+++ Data records

/-- A sample instant of the matrix, its maps, its rate, its blocks' set-up, a group's stop, and the clears. AUDIO_SAMPLE_INSTANT
that house time has reached first ends the fades that are over and starts those of the takes at their commit sample; then each
destination channel takes the sample that its source channel had at the instant before, none where it is unrouted, and in a fade
the faded sample; every fade moves on by one, and the samples of the one and two instants before are kept. DEEMB_GROUP_STOP of a
group at work whose source has gone clears the group and its PRESENT bit; RUNNING shows whether another runs. AUDIO_RATE_WRITE
of another rate while a take pends or anything that the rate bears on is enabled sets CFG_ERR and counts; else it takes the
rate. AUDIO_MAP_WRITE writes a de-embedder, a re-embedder or a TDM map that its rules accept, and else sets MAP_ERR alone.
AUD_DCAD_WRITE of a block with no pending take, that puts no re-embedder on another cadence, writes it, a change of partition as
a protection write; with a pending take it sets MAP_BUSY and leaves the block. The clears of the pool, of de-embedder slips and
of skipped samples clear their counters. -/
def Obligations.AudioMatrixMovesAndIsMapped : Prop :=
  (∀ s : State, s.aud.inst < instNow s → Blk.aud ∉ s.sys.held →
    let u := commitSamples (endFades (fun f => decide (f.n ≤ f.k)) { s with aud := { s.aud with inst := s.aud.inst + 1 } })
    ∃ t, exec .audioSampleInstant s = .next t ∧ t.aud.inst = s.aud.inst + 1 ∧ t.aud.dst1 = s.aud.dst ∧ t.aud.dst2 = s.aud.dst1 ∧
      t.aud.fades = u.aud.fades.map (fun f => { f with k := f.k + 1 }) ∧
      (s.aud.commits = [] → u.aud.fades = s.aud.fades.filter (fun f => decide (f.k < f.n))) ∧
      (u.wf = true → (∀ e ∈ u.regs, e.1 % 4 = 0) → ∀ ch : Fin 32768,
        let new : AudWord := if eValid (u.rd R.AUD_LIVE [ch]) then getD {} s.aud.src ((u.rd R.AUD_LIVE [ch]).toNat % 2 ^ 15) else {}
        (u.rd R.AUD_LIVE [ch] = 0 → getD {} t.aud.dst ch = {}) ∧
        (u.rd R.AUD_LIVE [ch] ≠ 0 → getD {} t.aud.dst ch = (match u.aud.fades.find? (fun f => f.ch == ch.val) with
          | some f => fadeWord f (match f.old with | some m => getD {} s.aud.src m | none => {}) new
          | none => new)))) ∧
  (∀ (i : Fin 10240) (g : Fin 8) (s : State), ((s.deg i g).run = true ∨ (s.deg i g).q ≠ [] ∨ bitOf (s.g F.AUD_DEEMB_STAT_PRESENT [i]) g = true) →
    (linesPassed s (srcCad s (i / 8) (i % 8)) (s.raster (srcCad s (i / 8) (i % 8))) (s.ticks - (s.deg i g).seen) = true ∨
      (i.val < 9728 ∧ s.on F.XPT_ALIGN_STAT_VALID [i] = false)) →
    ∃ t, exec (.deembGroupStop i g) s = .next t ∧ t.deg i g = {} ∧ bitOf (t.g F.AUD_DEEMB_STAT_PRESENT [i]) g = false ∧ (∀ h : Fin 8, h ≠ g → t.deg i h = s.deg i h) ∧
      t.on F.AUD_DEEMB_STAT_RUNNING [i] = (List.range 8).any (fun h => h != g.val && (s.deg i h).run)) ∧
  (∀ (rq : Req) (v : Word) (s : State), Reaches rq .aud s → F.AUD_CFG_RATE.of v ≠ s.g F.AUD_CFG_RATE [] →
    let busy := s.aud.pend ≠ [] ∨ (∃ x ∈ s.flw.tbl, fValid x.2 = true ∧ fKind x.2 = 1) ∨ (∃ t : Fin 16, s.on F.AUD_TDM_CFG_EN [t] = true) ∨
      (∃ x ∈ listed s R.AUD_DEEMB 10240, F.AUD_DEEMB_EN.of x.2 = 1 ∧ follower (srcSub s) x.1 = false) ∨
      (∃ x ∈ listed s R.AUD_REEMB 9216, F.AUD_REEMB_EN.of x.2 = 1 ∧ follower (dstSub s) x.1 = false)
    (busy → exec (.audioRateWrite rq v) s = .next ((s.p F.AUD_STAT_CFG_ERR [] 1).count 359 1)) ∧
    (¬ busy →
      ∃ t, exec (.audioRateWrite rq v) s = .next t ∧ t.g F.AUD_CFG_RATE [] = F.AUD_CFG_RATE.of v ∧
        t.aud.inst = ceilDiv (s.ref.h * audRate t) (10 ^ 9 * hUnit) - 1)) ∧
  (∀ (rq : Req) (i : Fin 10240) (v : Word) (s : State), Reaches rq .aud s →
    (let w := writtenWord R.AUD_DEEMB [i] v (s.rd R.AUD_DEEMB [i])
     let n := F.AUD_DEEMB_GROUPS.of w
     let ok := F.AUD_DEEMB_EN.of w = 0 ∨ (1 ≤ n ∧ n ≤ 8 ∧ (follower (srcSub s) i = true ∨ runFree s 0 i (F.AUD_DEEMB_CHAN_BASE.of w) (4 * n) = true))
     (ok → ∃ t, exec (.audioMapWrite rq 0 i v) s = .next t ∧ t.rd R.AUD_DEEMB [i] = w) ∧
       (¬ ok → exec (.audioMapWrite rq 0 i v) s = .next (s.p F.AUD_STAT_MAP_ERR [] 1))) ∧
    (let w := writtenWord R.AUD_REEMB [i] v (s.rd R.AUD_REEMB [i])
     let n := F.AUD_REEMB_GROUPS.of w
     let ok := F.AUD_REEMB_EN.of w = 0 ∨ (1 ≤ n ∧ n ≤ 8 ∧
       (follower (dstSub s) i = true ∨ (F.AUD_REEMB_CHAN_BASE.of w + 4 * n ≤ audChans s ∧ reembedCads s i w = true)))
     i.val < 9216 → (ok → ∃ t, exec (.audioMapWrite rq 1 i v) s = .next t ∧ t.rd R.AUD_REEMB [i] = w) ∧
       (¬ ok → exec (.audioMapWrite rq 1 i v) s = .next (s.p F.AUD_STAT_MAP_ERR [] 1))) ∧
    (let w := writtenWord R.AUD_TDM_MAP [i] v (s.rd R.AUD_TDM_MAP [i])
     let n := s.g F.AUD_TDM_CFG_SLOTS [i] + 1
     let ok := (F.AUD_TDM_MAP_IN_EN.of w = 0 ∨ runFree s 1 i (F.AUD_TDM_MAP_IN_BASE.of w) n = true) ∧
       (F.AUD_TDM_MAP_OUT_EN.of w = 0 ∨ F.AUD_TDM_MAP_OUT_BASE.of w + n ≤ audChans s)
     i.val < 16 → (ok → exec (.audioMapWrite rq 2 i v) s = .next (s.wr R.AUD_TDM_MAP [i] w)) ∧
       (¬ ok → exec (.audioMapWrite rq 2 i v) s = .next (s.p F.AUD_STAT_MAP_ERR [] 1)))) ∧
  (∀ (rq : Req) (b : Fin 1024) (v : Word) (s : State), Reaches rq .aud s →
    let old := s.rd R.AUD_DCAD [b]
    let new := writtenWord R.AUD_DCAD [b] v old
    let err := (listed s R.AUD_REEMB 9216).any (fun x => runsMeet (F.AUD_REEMB_CHAN_BASE.of x.2) (4 * F.AUD_REEMB_GROUPS.of x.2) (32 * b) 32 &&
      !reembedCads (s.wr R.AUD_DCAD [b] new) x.1 x.2)
    new ≠ old →
    ((∀ x ∈ s.aud.pend, runsMeet x.n x.c (32 * b) 32 = false) → err = false →
      exec (.audDcadWrite rq b v) s = .next (if F.AUD_DCAD_PART.of new = F.AUD_DCAD_PART.of old then s.wr R.AUD_DCAD [b] new
        else protDone [F.AUD_DCAD_PART.of old, F.AUD_DCAD_PART.of new] (s.wr R.AUD_DCAD [b] new))) ∧
    ((∃ x ∈ s.aud.pend, runsMeet x.n x.c (32 * b) 32 = true) →
      ∃ t, exec (.audDcadWrite rq b v) s = .next t ∧ t.on F.AUD_STAT_MAP_BUSY [] = true ∧ t.rd R.AUD_DCAD [b] = old)) ∧
  (∀ (rq : Req) (i : Fin 10240) (k : Fin 9216) (s : State), Reaches rq .aud s →
    exec (.audPoolClr rq) s = .next ((s.p F.AUD_POOL_PEAK [] 0).p F.AUD_STAT_CUTS [] 0) ∧
    (∃ t, exec (.deembSlipsClr rq i) s = .next t ∧ t.g F.AUD_DEEMB_STAT_SLIPS [i] = 0 ∧ t.aud = s.aud) ∧
    exec (.reembSkippedClr rq k) s = .next (s.p F.AUD_REEMB_STAT_SKIPPED [k] 0))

++++++

* Your assignment
Say, as a number only, how many lines of the data contain "runFree".

* Task answer
2